Researchers want to develop a green alternative to the Haber-Bosch process. In a new effort, Mercouri G. Kanatzidis and George C. Schatz of Northwestern University and coworkers used iron-sulfur (Fe4S4) clusters, found naturally in the nitrogenase enzymes bacteria use to split dinitrogen, to make a light-driven catalyst that converts N2 to NH3 in water at ambient temperature and pressure (Proc. Natl. Acad. Sci. USA 2016, DOI: 10.1073/pnas.1605512113).
After synthesizing the Fe4S4 clusters, the researchers link them with [Sn2S6]4– anions and form the complex into a chalcogel, a foamy gel containing the chalcogen element sulfur. The black material absorbs visible light and uses that energy to break the N≡N triple bond, one of the strongest in chemistry. The nitrogen atoms then combine with water-derived hydrogen to make NH3.
Other researchers have developed transition metal-N2 complexes that convert N2 to NH3, but those systems typically require organic solvents, low temperatures, and/or high pressures. Some previously developed light-based systems also can reduce N2, but the chalcogel is 10 times as efficient
Hybrid synthetic-biological approaches, such as a nanorod-nitrogenase system (Science 2016, DOI: 10.1126/science.aaf2091, C&EN, April 25, page 9), are much more efficient than the chalcogel system. But the hybrid approach has limitations: Obtaining nitrogenase from organisms is difficult, and the enzymes are not stable for more than a few hours after isolation, Kanatzidis says.

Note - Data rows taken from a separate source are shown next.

-- ==== Sys2Proof/Machine/Dispatch.lean ====
section
/-! DEFINITION. What each command does: one arm per constructor of `Instr`, one meaning per arm (R63, last columns). -/

namespace Sys2Proof.Machine

def exec (i : Instr) (s : State) : Host.Outcome State Fault Refusal :=
  match i with
  | .wrmsg a byte => Sys2Proof.Machine.execWrmsg a byte s
  | .rdmsg a => Sys2Proof.Machine.execRdmsg a s
  | .crc16 seed len => Sys2Proof.Machine.execCrc16 seed len s
  | .prefixCrc seed len => Sys2Proof.Machine.execPrefixCrc seed len s
  | .findpfx len target => Sys2Proof.Machine.execFindpfx len target s
  | .recover len ecrc => Sys2Proof.Machine.execRecover len ecrc s

end Sys2Proof.Machine
end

The chalcogel is orders of magnitude less efficient than the Haber-Bosch process. But unlike the Haber-Bosch process or metal-N2 complexes, the chalcogel catalyst can fix N2 under quite mild conditions using light as the only driving force, comments photocatalysis specialist Lizhi Zhang of Central China Normal University. Understanding of the chalcogel mechanism remains fragmentary at this point, he says, so further study is still needed to find ways to optimize the catalyst.
Catalysis expert Patrick Holland of Yale University says it isn’t fair to compare the efficiency of the chalcogel to the Haber-Bosch method because the industrial process has been optimized for more than a century. “The chalcogel already makes reasonable amounts of ammonia, so it’s a valid first step toward using light to drive N2 reduction,” he says. “The catalyst is very modifiable, so it could in principle be improved a lot in the long run.”